Neurodiversity is a new concept but the underlying reality has been part of human society forever. In the modern era work and school programs designed for the average person have excluded those whose cognitive styles fall outside that narrow midrange. Despite that, workplaces – including colleges – already contain plenty of neurodiversity so a primary program goal should be the better support of those people. Neurodiversity at School and at Work is not just about bringing new people into the fold.

The newest Neurodiversity initiatives recognize this fact.

By embracing the neurodiversity model instead of autism, employers can move toward a more inclusive welcoming environment.

Source: The Next Step for Neurodiversity | Psychology Today

I like to solve for the infinity, foreground complexity as the baseline, design for the edges, and design for pluralism. Sometimes, doing that requires coalition built on strategic essentialism.

…creating coalitions can subvert dominant hierarchies and transform the status quo.

Source: DisCrit—Disability Studies and Critical Race Theory in Education (Disability, Culture, and Equity Series) (p. 205). Teachers College Press. Kindle Edition.

Individuals, however, do not experience identity as a fractured reality. If we start instead with this understanding of intersectionality informed by DisCrit, the multivariant nature of experience may be a place for coalition.

Source: DisCrit—Disability Studies and Critical Race Theory in Education (Disability, Culture, and Equity Series) (p. 212). Teachers College Press. Kindle Edition.

I’m very glad to see the neurodiversity and queer ERGs at my workplace addressing gatekeeping, being broadly inclusive, and working together. This seems like healthy essentialism on which coalition and community can grow.

Community is magic.

Community is power.

Community is resistance.

Source: Disability Visibility: First Person Stories from the 21st Century

Neurodiversity, the social model of disability, intersectionality, and equity literacy are necessary professional development.

As my neurodivergent and disabled family navigates healthcare, school, and life, I wish over and over that the professionals we interact with knew something about neurodiversity, the social model of disability, intersectionality, and equity literacy. We spend so much time educating folks in hopes they’ll gain the framing needed to see our family.

These are essential frameworks that every professional should be conversant in. In my experience, corporate harassment and discrimination training doesn’t really go into any of these. Wishing it did. Let’s bake them into our annual training and our company cultures. Let’s bake them into the curriculum for everyone. Those wanting to do ethical, inclusive, and informed work need to do the work of obtaining these tools.
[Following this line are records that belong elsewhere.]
/-- BOOST_POLICY (R377, R408); a change is measured (R411). -/
def execBoostPolicy (src : CommandSource) (s : State) : Host.Outcome State Fault Refusal :=
  s.runCommand src 0x0A 0 fun c s =>
    if !c.expert then
      if 2 ≤ c.get 1 1 then .refused 1 0 else .done (s.modVdev (c.get 0 1) fun v => { v with boosten := c.get 1 1 == 1 }) []
    else
      let w := BitVec.ofNat 32 (c.get 4 4)
      if !Store.has s.parts (c.get 0 1) ∨ bcMaxDur w = 0 ∨ bcTmax w < 55 ∨ 95 < bcTmax w ∨ w.extractLsb' 6 2 ≠ 0 ∨ 48 < bcCores w then .refused 1 0
      else if (s.part (c.get 0 1)).regs.boostctl = w then .done s []
      else .done (s.modPart (c.get 0 1) fun p => { p with regs := { p.regs with boostctl := w } }).measureSettings []

/-- Whether five factors are in range and not decreasing (R366). -/
def factorsOk (t : List Nat) : Bool := t.all (fun x => decide (1 ≤ x)) && (t.zip (t.drop 1)).all fun x => decide (x.1 ≤ x.2)

/-- FACTOR_TABLES (R366, R408); a change is measured (R411). -/
def execFactorTables (src : CommandSource) (s : State) : Host.Outcome State Fault Refusal :=
  s.runCommand src 0x11 0 fun c s =>
    let fv := (upTo 5).map fun i => c.get i 1
    let ft := (upTo 5).map fun i => c.get (5 + i) 1
    if !factorsOk fv ∨ !factorsOk ft then .refused 1 0
    else if s.wear.nextFv = fv ∧ s.wear.nextFt = ft then .done s []
    else .done (s.modWear fun w => { w with nextFv := fv, nextFt := ft }).measureSettings []

/-! ### Refresh and scrub -/

/-- BANK_REFRESH (R83): the bank refreshes one row, at a clk; the slip of a vector read of that clk is part of its issue. -/
def State.refreshBank (s : State) (core bench bank : Nat) : State :=
  s.modBench (core * 16 + bench) fun b => { b with refreshed := Store.put b.refreshed bank (s.core core).clk }

/-- BANK_REFRESH (R83). -/
def execBankRefresh (core : Nat) (bench : Nat) (bank : Nat) (s : State) : Host.Outcome State Fault Refusal :=
  if 192 ≤ core ∨ 16 ≤ bench ∨ 4 ≤ bank then .next s else .next (s.refreshBank core bench bank)

/-- The LLC that holds a sector, by its quadrant, and whether its copy is lost (R217). -/
def State.cachedSector (s : State) (k : Nat) : Option (Nat × Bool) :=
  let hi := k % 2 == 1
  s.quads.findSome? fun kv => (Store.find kv.2.llc.lines (k / 2 * 128)).bind fun l => if l.valid hi then some (kv.1, l.bad hi) else none

/-- The pass of the scrub has found the error of a sector. -/
def ScrubPass.mark (p : ScrubPass) (k : Nat) : ScrubPass := { p with found := if p.found.contains k then p.found else p.found ++ [k] }

/-- The scrub has found an error in the copy of a sector that an LLC holds. -/
def State.foundInLlc (s : State) (k : Nat) : State := (s.detect (.sector (64 * k))).modMod fun m => { m with llcScrub := m.llcScrub.mark k }
/-- The scrub has found an error in a sector of memory, whether or not an LLC holds it. -/
def State.foundInMemory (s : State) (k : Nat) : State := (s.detect (.memory (64 * k))).modMod fun m => { m with dramScrub := m.dramScrub.mark k }

/-- A sector holds an error from now on that no code corrects: in its copy in an LLC, else in memory. -/
def State.spoilSector (s : State) (k : Nat) : State := match s.cachedSector k with
  | some (q, _) => s.strikeLlc q (k / 2 * 128) (k % 2)
  | none => if s.mod.frames.bad.contains k then s else s.modMod fun m => { m with frames := { m.frames with bad := m.frames.bad ++ [k] } }

/-- PATROL_SCRUB (R217, R220, R352, R390): of the sector at an address, or of its copy in an LLC. One that holds an uncorrectable error is found so, in
its copy and then in the memory behind it, whatever else the scrub may find: it raises the interrupt and faults no program. A corrected one is counted, logged and good again. -/
def execPatrolScrub (line : Nat) (finding : ScrubFinding) (s : State) : Host.Outcome State Fault Refusal :=
  let a := line / 64 * 64
  let k := a / 64
  let cached := s.cachedSector k
  if !isDeviceMemory a ∧ cached.isNone then .next s
  else
    let q := match cached with
      | some (q, _) => q
      | none => (homeQuad [] a).getD 0
    let behind := isDeviceMemory a && s.mod.frames.bad.contains k
    if cached.any (·.2) && !(behind && s.mod.llcScrub.found.contains k) then .next (s.foundInLlc k)
    else if behind then .next (s.foundInMemory k)
    else match finding with
      | .clean => .next s
      | .corrected =>
        let code := if cached.isSome then 0x201 else 0x200
        let unit := if cached.isSome then 416 + 16 * q + llcSlice q a else 0xFFFFFFFF
        .next ((s.corrected q (s.frameVdev a) code unit a).count q (s.frameVdev a) 0x205 1)
      | .uncorrectable => .next (if cached.isSome then (s.spoilSector k).foundInLlc k else (s.spoilSector k).foundInMemory k)
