-- ==== Sys2Proof/Machine/Scalar.lean ====
section
/-! DEFINITION. The scalar instructions that touch registers only (R131 to R137, R142). -/

namespace Sys2Proof.Machine

/-- x + y modulo 2^32. -/
def scalarAdd (x y : Word) : Word := x + y
/-- x - y modulo 2^32. -/
def scalarSub (x y : Word) : Word := x - y
/-- The low 32 bits of the product. -/
def scalarMul (x y : Word) : Word := x * y
/-- Bits [63:32] of the signed 64-bit product. -/
def scalarMulh (x y : Word) : Word := BitVec.ofInt 32 (x.toInt * y.toInt / 2 ^ 32)
/-- A shift left by the whole unsigned count: 0 from 32 on. -/
def scalarShl (x y : Word) : Word := x <<< y.toNat
/-- A zero-filled shift right by the whole unsigned count. -/
def scalarShr (x y : Word) : Word := x >>> y.toNat
/-- A sign-filled shift right by the whole unsigned count. -/
def scalarSra (x y : Word) : Word := BitVec.sshiftRight x y.toNat
/-- The signed minimum. -/
def scalarMin (x y : Word) : Word := if y.slt x then y else x
/-- The signed maximum. -/
def scalarMax (x y : Word) : Word := if x.slt y then y else x
/-- The unsigned minimum. -/
def scalarMinn (x y : Word) : Word := if y.ult x then y else x
/-- The unsigned maximum. -/
def scalarMaxn (x y : Word) : Word := if x.ult y then y else x

/-- The scalar ALU (R133): s[D] becomes the operation of s[A] and s[B]. -/
def Regs.scalarAlu (r : Regs) (f : Word → Word → Word) (d a b : BitVec 7) : Regs :=
  r.setSc d.toNat (f (r.sc a.toNat) (r.sc b.toNat))

/-- SADD (R133): x + y wrapped. -/
def execSadd (d : BitVec 7) (a : BitVec 7) (b : BitVec 7) (s : State) : Host.Outcome State Fault Refusal :=
  issueRegs s (.sadd d a b) fun _ r => .ok (r.scalarAlu scalarAdd d a b)

/-- SSUB (R133): x - y wrapped. -/
def execSsub (d : BitVec 7) (a : BitVec 7) (b : BitVec 7) (s : State) : Host.Outcome State Fault Refusal :=
  issueRegs s (.ssub d a b) fun _ r => .ok (r.scalarAlu scalarSub d a b)

/-- SMUL (R133): low 32 bits of the product. -/
def execSmul (d : BitVec 7) (a : BitVec 7) (b : BitVec 7) (s : State) : Host.Outcome State Fault Refusal :=
  issueRegs s (.smul d a b) fun _ r => .ok (r.scalarAlu scalarMul d a b)

/-- SMULH (R133): bits [63:32] of the signed product. -/
def execSmulh (d : BitVec 7) (a : BitVec 7) (b : BitVec 7) (s : State) : Host.Outcome State Fault Refusal :=
  issueRegs s (.smulh d a b) fun _ r => .ok (r.scalarAlu scalarMulh d a b)

/-- SAND (R133): x AND y. -/
def execSand (d : BitVec 7) (a : BitVec 7) (b : BitVec 7) (s : State) : Host.Outcome State Fault Refusal :=
  issueRegs s (.sand d a b) fun _ r => .ok (r.scalarAlu (· &&& ·) d a b)

/-- SOR (R133): x OR y. -/
def execSor (d : BitVec 7) (a : BitVec 7) (b : BitVec 7) (s : State) : Host.Outcome State Fault Refusal :=
  issueRegs s (.sor d a b) fun _ r => .ok (r.scalarAlu (· ||| ·) d a b)

/-- SXOR (R133): x XOR y. -/
def execSxor (d : BitVec 7) (a : BitVec 7) (b : BitVec 7) (s : State) : Host.Outcome State Fault Refusal :=
  issueRegs s (.sxor d a b) fun _ r => .ok (r.scalarAlu (· ^^^ ·) d a b)

/-- SSHL (R133): left shift. -/
def execSshl (d : BitVec 7) (a : BitVec 7) (b : BitVec 7) (s : State) : Host.Outcome State Fault Refusal :=
  issueRegs s (.sshl d a b) fun _ r => .ok (r.scalarAlu scalarShl d a b)

/-- SSHR (R133): logical right shift. -/
def execSshr (d : BitVec 7) (a : BitVec 7) (b : BitVec 7) (s : State) : Host.Outcome State Fault Refusal :=
  issueRegs s (.sshr d a b) fun _ r => .ok (r.scalarAlu scalarShr d a b)

/-- SSRA (R133): arithmetic right shift. -/
def execSsra (d : BitVec 7) (a : BitVec 7) (b : BitVec 7) (s : State) : Host.Outcome State Fault Refusal :=
  issueRegs s (.ssra d a b) fun _ r => .ok (r.scalarAlu scalarSra d a b)

/-- SMIN (R133): signed minimum. -/
def execSmin (d : BitVec 7) (a : BitVec 7) (b : BitVec 7) (s : State) : Host.Outcome State Fault Refusal :=
  issueRegs s (.smin d a b) fun _ r => .ok (r.scalarAlu scalarMin d a b)

/-- SMAX (R133): signed maximum. -/
def execSmax (d : BitVec 7) (a : BitVec 7) (b : BitVec 7) (s : State) : Host.Outcome State Fault Refusal :=
  issueRegs s (.smax d a b) fun _ r => .ok (r.scalarAlu scalarMax d a b)

/-- SMINN (R133): unsigned minimum. -/
def execSminn (d : BitVec 7) (a : BitVec 7) (b : BitVec 7) (s : State) : Host.Outcome State Fault Refusal :=
  issueRegs s (.sminn d a b) fun _ r => .ok (r.scalarAlu scalarMinn d a b)

/-- SMAXN (R133): unsigned maximum. -/
def execSmaxn (d : BitVec 7) (a : BitVec 7) (b : BitVec 7) (s : State) : Host.Outcome State Fault Refusal :=
  issueRegs s (.smaxn d a b) fun _ r => .ok (r.scalarAlu scalarMaxn d a b)

/-- SADDI (R134): s[A] plus the sign-extended immediate, wrapped. -/
def execSaddi (d a : BitVec 7) (i : BitVec 11) (s : State) : Host.Outcome State Fault Refusal :=
  issueRegs s (.saddi d a i) fun _ r => .ok (r.setSc d.toNat (r.sc a.toNat + i.signExtend 32))

/-- SANDI (R134): s[A] AND the sign-extended immediate. -/
def execSandi (d a : BitVec 7) (i : BitVec 11) (s : State) : Host.Outcome State Fault Refusal :=
  issueRegs s (.sandi d a i) fun _ r => .ok (r.setSc d.toNat (r.sc a.toNat &&& i.signExtend 32))

/-- SORI (R134): s[A] OR the zero-extended immediate. -/
def execSori (d a : BitVec 7) (i : BitVec 11) (s : State) : Host.Outcome State Fault Refusal :=
  issueRegs s (.sori d a i) fun _ r => .ok (r.setSc d.toNat (r.sc a.toNat ||| i.zeroExtend 32))

/-- LIT (R79, R135): the following word. -/
def execLit (d : BitVec 7) (lit : Word) (s : State) : Host.Outcome State Fault Refusal :=
  issueRegs s (.lit d lit) fun _ r => .ok (r.setSc d.toNat lit)

/-- SCMP (R136): all four fields of scc. -/
def execScmp (a b : BitVec 7) (c : ScmpCond) (s : State) : Host.Outcome State Fault Refusal :=
  issueRegs s (.scmp a b c) fun _ r => .ok { r with scc := sccOf c (r.sc a.toNat) (r.sc b.toNat) }

/-- SSEL (R137): s[A] or s[B] by scc.SEL. -/
def execSsel (d a b : BitVec 7) (s : State) : Host.Outcome State Fault Refusal :=
  issueRegs s (.ssel d a b) fun _ r => .ok (r.setSc d.toNat (if sccSel r.scc then r.sc a.toNat else r.sc b.toNat))

/-! ### MFS (R142) -/

/-- The launch packet of a team. -/
def State.packetOf (s : State) (t : TeamId) : List Byte :=
  ((Store.find (s.part t.part).disp.launches t.launch).map (·.packet)).getD []

/-- A scalar special value. -/
def State.specialScalar (s : State) (x : Issue) (g : Group) (t : TeamId) (sel : Nat) : Word :=
  let p := s.packetOf t
  let gx := pkGrid p 0
  let gy := pkGrid p 1
  let n : Nat := match sel with
    | 0x00 => g.number
    | 0x01 => t.number
    | 0x02 => t.cluster
    | 0x03 => t.rank
    | 0x04 => gx
    | 0x05 => gy
    | 0x06 => pkGrid p 2
    | 0x07 => t.height
    | 0x08 => t.width
    | 0x09 => t.cluster % gx
    | 0x0A => t.cluster / gx % gy
    | 0x0B => t.cluster / (gx * gy)
    | 0x0C => t.groups
    | 0x0D => x.core
    | 0x0E => x.core / 24 * 2 ^ 16 + x.core % 24 / 6 * 2 ^ 8 + x.core % 6
    | 0x0F => x.gid / 8 % 16 + x.gid % 8 * 16
    | 0x10 => x.mask.toNat
    | 0x11 => x.clk
    | _ => g.regs.ext
  BitVec.ofNat 32 n

/-- A vector special value: the home lane, or the lane's own group number * 32 + home lane. -/
def State.specialVector (s : State) (gid sel l : Nat) : Word :=
  if sel = 0x100 then BitVec.ofNat 32 l else BitVec.ofNat 32 (s.homeGroup gid l * 32 + l)

/-- MFS (R142). -/
def execMfs (d : BitVec 7) (i : BitVec 11) (s : State) : Host.Outcome State Fault Refusal :=
  issue s (.mfs d i) fun s x g =>
    let sel := i.toNat
    if sel < 0x100 then
      match Store.find s.teams g.tid with
      | none => .done s
      | some t => .done (s.modRegs x.gid fun r => r.setSc d.toNat (s.specialScalar x g t.id sel))
    else .done (s.modRegs x.gid fun r => r.setVec x.act x.ready d.toNat (lanesBy (s.specialVector x.gid sel)))

end Sys2Proof.Machine
end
Here’s my attempt at an introductory primer that got some good feedback on Twitter this week:

Design is Tested at the Edges: Intersectionality, The Social Model of Disability, and Design for Real Life

Further, we need MESH in our schools, our companies, and our professional development:

We all need these lenses and tools. Start baking them in so that the most marginalized and vulnerable people don’t have to provide free emotional labor and education over and over and over. It’s exhausting.

For “All means all” to actually apply to neurodivergent and disabled and marginalized kids, public educators need these tools.

To avoid building behaviorism and bias into our systems, tech workers need these tools.

Everyone working with other people need these tools.